Respuesta :
Answer:
[tex]\frac{u^2+3}{-u^3+u^2-2u}u'=\frac{1}{x}[/tex]
Step-by-step explanation:
First step: I'm going to solve our substitution for y:
[tex]u=\frac{y}{x}[/tex]
Multiply both sides by x:
[tex]ux=y[/tex]
Second step: Differentiate the substitution:
[tex]u'x+u=y'[/tex]
Third step: Plug in first and second step into the given equation dy/dx=f(x,y):
[tex]u'x+u=\frac{x(ux)+(ux)^2}{3x^2+(ux)^2}[/tex]
[tex]u'x+u=\frac{ux^2+u^2x^2}{3x^2+u^2x^2}[/tex]
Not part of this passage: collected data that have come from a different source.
/-- What the spec says of the state between operations (`State.Inv`; the clause on the form of `BLK` is the model's, log
5) is kept by every step, from every state that has it. -/
def Obligations.StepKeepsInvariant : Prop :=
  ∀ s t : State, s.Inv → step s = .next t → t.Inv

/-- Every engine with legal parameters has the invariant after reset, `State.reset` among them. -/
def Obligations.ResetHasInvariant : Prop :=
  (∀ (p : Params) (moves : List HostMove), p.wf = true → (State.powerOn p moves).Inv) ∧ State.reset.Inv

/-- spec/10_state.md R36 (`BLK`, left unspecified there, is not stated): the registers and spaces after reset, and that
every micro-operation but `SETMODE` raises `SequenceError` there. -/
def Obligations.ResetRefusesMicroOperations : Prop :=
  ∀ (p : Params) (moves : List HostMove),
    ((State.powerOn p moves).mode = 0 ∧ (State.powerOn p moves).pcount = 0 ∧ (State.powerOn p moves).blen = 0 ∧
      (State.powerOn p moves).bstate = .empty ∧ (State.powerOn p moves).synd = 0 ∧
      (State.powerOn p moves).uerr = 0 ∧ (State.powerOn p moves).prd = 0 ∧ (State.powerOn p moves).brd = 0 ∧
      (State.powerOn p moves).status = .ok ∧ (State.powerOn p moves).mem = ⟨[], [], []⟩) ∧
    ∀ i ph, requiredPhase i = some ph → faultsWith i (State.powerOn p moves) .sequenceError

/-- spec/30_encoding.md R90: HAM's `encode` and `decode` as the host's moves: write the input space, issue the one
command word, read the output space if `STATUS = OK`; a mode below 1 fails. The list of moves is the model's choice (log
1), what a host write changes its inference (log 17). -/
def Obligations.HamCallsByHostMoves : Prop :=
  (∀ (s : State) (m : List Byte) (mode : Mode) (rest : List HostMove), mode.val ≤ s.params.modeMax.val →
    s.params.wf = true → s.host = .writeMsg m :: .issue (encode (.encode (mode.val : Int))) :: rest →
    fitsCap s.params (8 * m.length) → fitsCap s.params (ceildiv (8 * m.length) mode.val * blockLength mode) →
    ∃ t u, step s = .next t ∧ step t = .next u ∧ u.status = .ok ∧ u.mem.bits = encodeStream m mode ∧
      u.host = rest) ∧
  (∀ (s : State) (b : List Bit) (mode : Mode) (rest : List HostMove), mode.val ≤ s.params.modeMax.val →
    s.params.wf = true → s.host = .writeBits b :: .issue (encode (.decode (mode.val : Int))) :: rest →
    fitsCap s.params b.length →
    ∃ t u, step s = .next t ∧ step t = .next u ∧ u.status = .ok ∧ (u.mem.msg, u.uerr) = decodeStream b mode ∧
      u.host = rest) ∧
  (∀ (s : State) (mode : Int) (rest : List HostMove), modeFits mode = true → mode < 1 →
    (s.host = .issue (encode (.encode mode)) :: rest ∨ s.host = .issue (encode (.decode mode)) :: rest) →
    step s = .next { s with host := rest, status := .invalidMode })
end

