/-- Settles O32: in `CHECKED` the invariant holds `SYND` to be the syndrome; the cells and the count by the three branches
of the policy. -/
theorem corrAppliesPolicy : Obligations.CorrAppliesPolicy := by
  refine ⟨rfl, fun s h => (inPhase_refuses h : execCorr s = _),
    fun s hs hphase => (hs.checked hphase).trans (syndrome_eq_onesXor (length_block_lt_of_inv hs)),
    fun s hmode hphase => ⟨_, exec_corr_of_checked hmode hphase, fun q h1 h => bitAt_correctBlk_other s.blk s.uerr h1 h,
      fun h1 h2 => bitAt_correctBlk_addressed s.blk s.uerr h1 h2, correctBlk_count s.blk s.blen s.synd s.uerr, ?_⟩⟩
  simp [sameConfig]

/-- Settles O15: the syndrome of a codeword with position `q` inverted is `q`, inside the block, and `CORR` inverts that
position again. -/
theorem singleErrorsCorrected : Obligations.SingleErrorsCorrected := by
  intro s B q hs hphase hlen hcode h1 h2 hblock
  have hmode : s.mode ≠ 0 := mode_ne_zero_of_inv hs (by simp [hphase])
  have hB : B.length < 2 ^ s.pcount := hlen ▸ blen_lt_two_pow_pcount_of_inv hs
  have hsyn : syndrome s.pcount s.block = q := by
    rw [hblock, syndrome_invertAt hB h1 (hlen ▸ h2), hcode, Nat.zero_xor]
  have hcorr : correctBlk s.blk s.blen q s.uerr = (blkStore s.blk s.blen B, s.uerr) := by
    rw [correctBlk_inside h1 h2, ← State.block, hblock, invertAt_invertAt h1 (hlen ▸ h2)]
  have hsynr := exec_synr_of_received hmode hphase
  rw [hsyn] at hsynr
  refine ⟨_, _, hsynr, exec_corr_of_checked hmode rfl, rfl, rfl, ?_⟩
  simp only [hcorr]
  refine ⟨?_, fun r hr => bitAt_blkStore_above s.blk s.blen B r hr, ?_⟩
  · exact (blkRead_blkStore s.blk s.blen B).trans (fit_of_length B s.blen hlen)
  · simp [sameConfig]

end Sys2Proof.Proofs
end

section
/-! The data positions of a block (spec/40_layout.md R109): the position of data bit `i` is the length of a block of `i` data
bits, so what is known of the parity count places it. -/

namespace Sys2Proof.Proofs
open Sys2Proof.Machine

theorem dataPos_eq_blockLength (i : Mode) : dataPos i.val = blockLength i := by
  rw [dataPos, leastShift_eq_leastParity]
  rfl

theorem parityCount_mono {i j : Mode} (h : i.val ≤ j.val) : parityCount i ≤ parityCount j := by
  have hj := (parityCount_le_iff j _).mp le_rfl
  exact (parityCount_le_iff i _).mpr (by omega)

theorem one_le_dataPos {i : Nat} (h1 : 1 ≤ i) : 1 ≤ dataPos i := h1.trans (Nat.le_add_right _ _)

theorem dataPos_le_blockLength {mode : Mode} {i : Nat} (h1 : 1 ≤ i) (h2 : i ≤ mode.val) : dataPos i ≤ blockLength mode :=
  (dataPos_eq_blockLength ⟨i, h1⟩).trans_le (Nat.add_le_add h2 (parityCount_mono h2))

/-- The length of a block lies strictly between `2^(P-1)` and `2^P`. -/
theorem blockLength_ne_two_pow (mode : Mode) (k : Nat) : blockLength mode ≠ 2 ^ k := by
  obtain ⟨hfits, hleast⟩ := parityCount_spec mode
  rw [blockLength]
  obtain hk | hk := Nat.lt_or_ge k (parityCount mode)
  · have hbelow := hleast k hk
    omega
  · have habove := Nat.pow_le_pow_right Nat.two_pos hk
    omega

theorem dataPos_ne_two_pow {i : Nat} (h1 : 1 ≤ i) (k : Nat) : dataPos i ≠ 2 ^ k :=
  dataPos_eq_blockLength ⟨i, h1⟩ ▸ blockLength_ne_two_pow ⟨i, h1⟩ k

end Sys2Proof.Proofs
end

section
/-! Stripping and reserving (spec/43_block_codec.md R151, R154). Both list procedures are followed cell by cell: after `P`
orders data bit `i` comes from `min(parityCount(i), P)` cells further up. -/

namespace Sys2Proof.Proofs
open Sys2Proof.Machine

/-! The two list procedures. -/

theorem stripDecreasing_succ (P : Nat) (B : List Bit) :
    stripDecreasing (P + 1) B = stripDecreasing P (B.eraseIdx (2 ^ P - 1)) := by
  simp [stripDecreasing, List.range_succ]

theorem stripIncreasing_succ (P : Nat) (B : List Bit) :
    stripIncreasing (P + 1) B = (stripIncreasing P B).eraseIdx (2 ^ P - 1 - P) := by
  simp [stripIncreasing, List.range_succ]

/-! Data bit `i` lies below the slot of order `P` exactly when `parityCount(i) <= P`: no order from `P` on moves it. -/

theorem getElem?_stripDecreasing (P : Nat) (B : List Bit) (i : Mode) :
    (stripDecreasing P B)[i.val - 1]? = B[i.val + min (parityCount i) P - 1]? := by
  have hi := i.property
  induction P generalizing B with
  | zero => simp [stripDecreasing]
  | succ P ih =>
    rw [stripDecreasing_succ, ih, List.getElem?_eraseIdx]
    by_cases hP : parityCount i ≤ P
    · have hbelow := (parityCount_le_iff i P).mp hP
      rw [if_pos (by omega), min_eq_left hP, min_eq_left (by omega)]
    · have habove := mt (parityCount_le_iff i P).mpr hP
      rw [if_neg (by omega), min_eq_right (by omega), min_eq_right (by omega)]
      congr 1
      omega

theorem getElem?_stripIncreasing (P : Nat) (B : List Bit) (i : Mode) :
    (stripIncreasing P B)[i.val - 1]? = B[i.val + min (parityCount i) P - 1]? := by
  have hi := i.property
  induction P generalizing i with
  | zero => simp [stripIncreasing]
  | succ P ih =>
    have hslot : P < 2 ^ P := Nat.lt_two_pow_self
    rw [stripIncreasing_succ, List.getElem?_eraseIdx]
    by_cases hP : parityCount i ≤ P
    · have hbelow := (parityCount_le_iff i P).mp hP
      rw [if_pos (by omega), ih i hi, min_eq_left hP, min_eq_left (by omega)]
    · have habove := mt (parityCount_le_iff i P).mpr hP
      have hmono : parityCount i ≤ parityCount ⟨i.val + 1, by omega⟩ := parityCount_mono (Nat.le_succ _)
      have hnext := ih ⟨i.val + 1, by omega⟩ (by simp)
      rw [min_eq_right (by omega), Nat.add_sub_cancel] at hnext
      rw [if_neg (by omega), Nat.sub_add_cancel hi, hnext, min_eq_right (by omega)]
      congr 1
      dsimp only
      omega

/-! The data bits of a block (R154). -/

theorem getElem?_strip {mode : Mode} {i : Nat} (B : List Bit) (h1 : 1 ≤ i) (h2 : i ≤ mode.val) :
    (strip mode B)[i - 1]? = some (bitAt B (dataPos i)) := by
  simp [strip, Nat.sub_add_cancel h1, show i - 1 < mode.val by omega]

theorem getElem?_eq_some_bitAt {B : List Bit} {q : Nat} (h1 : 1 ≤ q) (h2 : q ≤ B.length) :
    B[q - 1]? = some (bitAt B q) := by
  have h : q - 1 < B.length := by omega
  simp [bitAt, List.getD_eq_getElem?_getD, h]

theorem getElem?_strip_eq {mode : Mode} {i : Nat} {B : List Bit} (hB : B.length = blockLength mode) (h1 : 1 ≤ i)
    (h2 : i ≤ mode.val) : (strip mode B)[i - 1]? = B[dataPos i - 1]? := by
  rw [getElem?_strip B h1 h2, getElem?_eq_some_bitAt (one_le_dataPos h1) (hB ▸ dataPos_le_blockLength h1 h2)]

/-- A list of the data bits, each from its place in the block, is `strip`: a bit past the mode would come from beyond the
block. -/
theorem eq_strip_of_getElem? {mode : Mode} {A B : List Bit} (hB : B.length = blockLength mode)
    (hA : ∀ i : Mode, A[i.val - 1]? = B[i.val + min (parityCount i) (parityCount mode) - 1]?) : A = strip mode B := by
  refine List.ext_getElem? fun j => ?_
  have hj := hA ⟨j + 1, Nat.succ_pos j⟩
  rw [Nat.add_sub_cancel] at hj
  obtain hin | hout := Nat.lt_or_ge j mode.val
  · have hdata := getElem?_strip_eq hB (Nat.succ_pos j) hin
    rw [dataPos_eq_blockLength ⟨j + 1, Nat.succ_pos j⟩, blockLength] at hdata
    rw [hj, min_eq_left (parityCount_mono (i := ⟨j + 1, _⟩) hin)]
    exact hdata.symm
  · have hbeyond : B.length ≤ j + 1 + parityCount mode - 1 := by
      rw [hB, blockLength]
      omega
    rw [hj, min_eq_right (parityCount_mono (j := ⟨j + 1, _⟩) (hout.trans (Nat.le_succ j))),
      List.getElem?_eq_none hbeyond, List.getElem?_eq_none (by simpa using hout)]

theorem strip_eq_stripDecreasing {mode : Mode} {B : List Bit} (hB : B.length = blockLength mode) :
    strip mode B = stripDecreasing (parityCount mode) B :=
  (eq_strip_of_getElem? hB fun i => getElem?_stripDecreasing _ B i).symm

theorem strip_eq_stripIncreasing {mode : Mode} {B : List Bit} (hB : B.length = blockLength mode) :
    strip mode B = stripIncreasing (parityCount mode) B :=
  (eq_strip_of_getElem? hB fun i => getElem?_stripIncreasing _ B i).symm

theorem strip_writeParity (mode : Mode) (P : Nat) (B : List Bit) : strip mode (writeParity P B) = strip mode B := by
  refine List.map_congr_left fun i _ => ?_
  exact bitAt_foldl_writeSlot_other B (one_le_dataPos (Nat.succ_pos i)) fun k _ => dataPos_ne_two_pow (Nat.succ_pos i) k

/-! Reserving (R151). -/

theorem reserve_succ (P : Nat) (c : List Bit) : reserve (P + 1) c = insertSlot (reserve P c) P := by
  simp [reserve, List.range_succ]

/-- Every insertion index of the encode path is inside the list (spec/40_layout.md R108 (d)). -/
theorem length_reserve {mode : Mode} {c : List Bit} (hc : c.length = mode.val) {P : Nat} (hP : P ≤ parityCount mode) :
    (reserve P c).length = mode.val + P := by
  induction P with
  | zero => exact hc
  | succ P ih =>
    have hlen := ih (Nat.le_of_succ_le hP)
    have hinside := (parityCount_spec mode).2 P hP
    rw [reserve_succ, length_insertSlot _ _ (by omega), hlen, Nat.add_assoc]

theorem stripDecreasing_reserve (P : Nat) (c : List Bit) : stripDecreasing P (reserve P c) = c := by
  induction P with
  | zero => rfl
  | succ P ih => rw [stripDecreasing_succ, reserve_succ, insertSlot, parityPos, List.eraseIdx_insertIdx_self, ih]

theorem strip_reserve {mode : Mode} {c : List Bit} (hc : c.length = mode.val) :
    strip mode (reserve (parityCount mode) c) = c := by
  rw [strip_eq_stripDecreasing (length_reserve hc le_rfl), stripDecreasing_reserve]

/-- Settles O19: both list procedures take each data bit from its position, and erasing in decreasing order takes back
the insertions of `reserve` one by one. -/
theorem stripInvertsReserve : Obligations.StripInvertsReserve := by
  refine ⟨fun mode c hc => ⟨strip_reserve hc, (strip_writeParity mode _ _).trans (strip_reserve hc)⟩,
    fun mode B hB => ⟨length_strip mode B, fun i h1 h2 => getElem?_strip_eq hB h1 h2, strip_eq_stripDecreasing hB,
      strip_eq_stripIncreasing hB⟩, by decide⟩

end Sys2Proof.Proofs
end

section
/-! `UNPACK` and `PACK` (spec/43_block_codec.md R170, R175): the padded payload of a message (R156), and the bits regrouped
into bytes. -/

namespace Sys2Proof.Proofs
open Sys2Proof.Machine

theorem inPhase_of_ne_zero {p : Phase} {s : State} {k : Mode → Result} (hmode : s.mode ≠ 0) (hphase : s.bstate = p) :
    inPhase p s k = k ⟨s.mode, Nat.one_le_iff_ne_zero.mpr hmode⟩ :=
  inPhase_of _ rfl hphase

/-! The padded payload (R156). -/

theorem le_ceildiv_mul (a : Nat) {b : Nat} (hb : 1 ≤ b) : a ≤ ceildiv a b * b := by
  have hlt := Nat.lt_div_mul_add (a := a + b - 1) hb
  rw [ceildiv]
  omega

theorem length_payload (m : List Byte) (mode : Mode) : (payload m mode).length = blockCount m mode * mode.val := by
  have hle := le_ceildiv_mul (8 * m.length) mode.property
  rw [payload, List.length_append, length_bitsOfBytes, length_zeros, blockCount]
  omega
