/-- The Arbiter's policy (R146). -/
inductive Policy where
  | playFirst | deckFirst | deckStrong
deriving DecidableEq, Repr

/-- The drive states (R157). -/
inductive DriveState where
  | noDisc | idle | starting | tracking | holding | moving | recovering | stopping | faulted | powerHold
deriving DecidableEq, Repr

/-- The clamp states (R158). -/
inductive Clamp where
  | clamped | unclamped | loading
deriving DecidableEq, Repr

/-- The recovery kind (R162). -/
inductive Recovery where
  | none | focus | tracking
deriving DecidableEq, Repr

/-- The fault kinds (R164). -/
inductive FaultKind where
  | focusFail | trackFail | spinFail | sledStuck | unclampSpinning | driveOverload
deriving DecidableEq, Repr

/-- The result-store modes (R174). -/
inductive StoreMode where
  | holdOff | overwrite
deriving DecidableEq, Repr

/-- The twelve notices (R176). -/
inductive Notice where
  | result | qspace | focusLost | slip | shock | defectLong | spin | driveState | markLost | fault | counterHalf | deck
deriving DecidableEq, Repr

/-- The twelve counters (R180). -/
inductive CounterId where
  | focusLost | slip | slipBursts | defect | longDefect | shock | seekCorrection | seekMiss | anchorReject
  | anchorDrop | spinUnlock | preempt
deriving DecidableEq, Repr

/-- The statuses of a response (R188). -/
inductive Status where
  | ok | clamped | accepted | queueFull | slotBusy | notThisPort | unknown | badLength | badValue | notReady
deriving DecidableEq, Repr

/-! ### Small records -/

/-- A millisecond timer: its count, and whether it runs. -/
structure Timer where
  count : Nat
  running : Bool
deriving DecidableEq, Repr

/-- A PWM generator (R64): the signed duty commanded at the start of the present period, and the signed duty the
present period applies. -/
structure Pwm where
  last : Int
  out : Int
deriving DecidableEq, Repr

/-- An entry of a queue or of the urgent slot (chapter 7): the argument is present for JUMP, SEEK_TRACK and
SEEK_BLOCK. -/
structure Entry where
  ticket : Nat
  kind : MoveKind
  arg : Option Int
  chain : Bool
deriving DecidableEq, Repr

/-- The active move (6.1). -/
structure ActiveMove where
  port : Port
  ticket : Nat
  kind : MoveKind
  arg : Option Int
  urgent : Bool
  chain : Bool
deriving DecidableEq, Repr

/-- The position mark while it is valid (R152). -/
structure Mark where
  block : Nat
  track : Int
deriving DecidableEq, Repr

/-- The two blocks that are present while the record is anchored (5.1). -/
structure Anchor where
  block : Nat
  estimated : Nat
deriving DecidableEq, Repr

/-- An entry of the Zone Table (R88). -/
structure ZoneEntry where
  firstBlock : Nat
  firstTrack : Nat
  bpt256 : Nat
deriving DecidableEq, Repr

/-- The Zone Table (R88). -/
structure ZoneTable where
  entries : List ZoneEntry
  endBlock : Nat
deriving DecidableEq, Repr

/-- A result record (R132). -/
structure Result where
  port : Port
  ticket : Nat
  kind : MoveKind
  urgent : Bool
  chained : Bool
  outcome : MoveOutcome
  trackIndex : Int
  anchorBlock : Option Nat
  corrections : Nat
  elapsed : Nat
  last : Bool
  measured : Option Nat
deriving DecidableEq, Repr

/-- The active move as a fault record keeps it (R164). -/
structure FaultMove where
  port : Port
  ticket : Nat
  kind : MoveKind
deriving DecidableEq, Repr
We are going to simplify what we can.
Every term in the fraction on the right hand side of equation contains a factor of [tex]x^2[/tex] so I'm going to divide top and bottom by [tex]x^2[/tex]:
[tex]u'x+u=\frac{u+u^2}{3+u^2}[/tex]
Now I have no idea what your left hand side is suppose to look like but I'm going to keep going here:
Subtract u on both sides:
[tex]u'x=\frac{u+u^2}{3+u^2}-u[/tex]
Find a common denominator: Multiply second term on right hand side by [tex]\frac{3+u^2}{3+u^2}[/tex]:
[tex]u'x=\frac{u+u^2}{3+u^2}-\frac{u(3+u^2)}{3+u^2}[/tex]
Combine fractions while also distributing u to terms in ( ):
[tex]u'x=\frac{u+u^2-3u-u^3}{3+u^2}[/tex]
[tex]u'x=\frac{-u^3+u^2-2u}{3+u^2}[/tex]
Third step: I'm going to separate the variables:
Multiply both sides by the reciprocal of the right hand side fraction.
[tex]u' \frac{3+u^2}{-u^3+u^2-2u}x=1[/tex]
Divide both sides by x:
[tex]\frac{3+u^2}{-u^3+u^2-2u}u'=\frac{1}{x}[/tex]
Reorder the top a little of left hand side using the commutative property for addition:
[tex]\frac{u^2+3}{-u^3+u^2-2u}u'=\frac{1}{x}[/tex]
The expression on left hand side almost matches your expression but not quite so something seems a little off.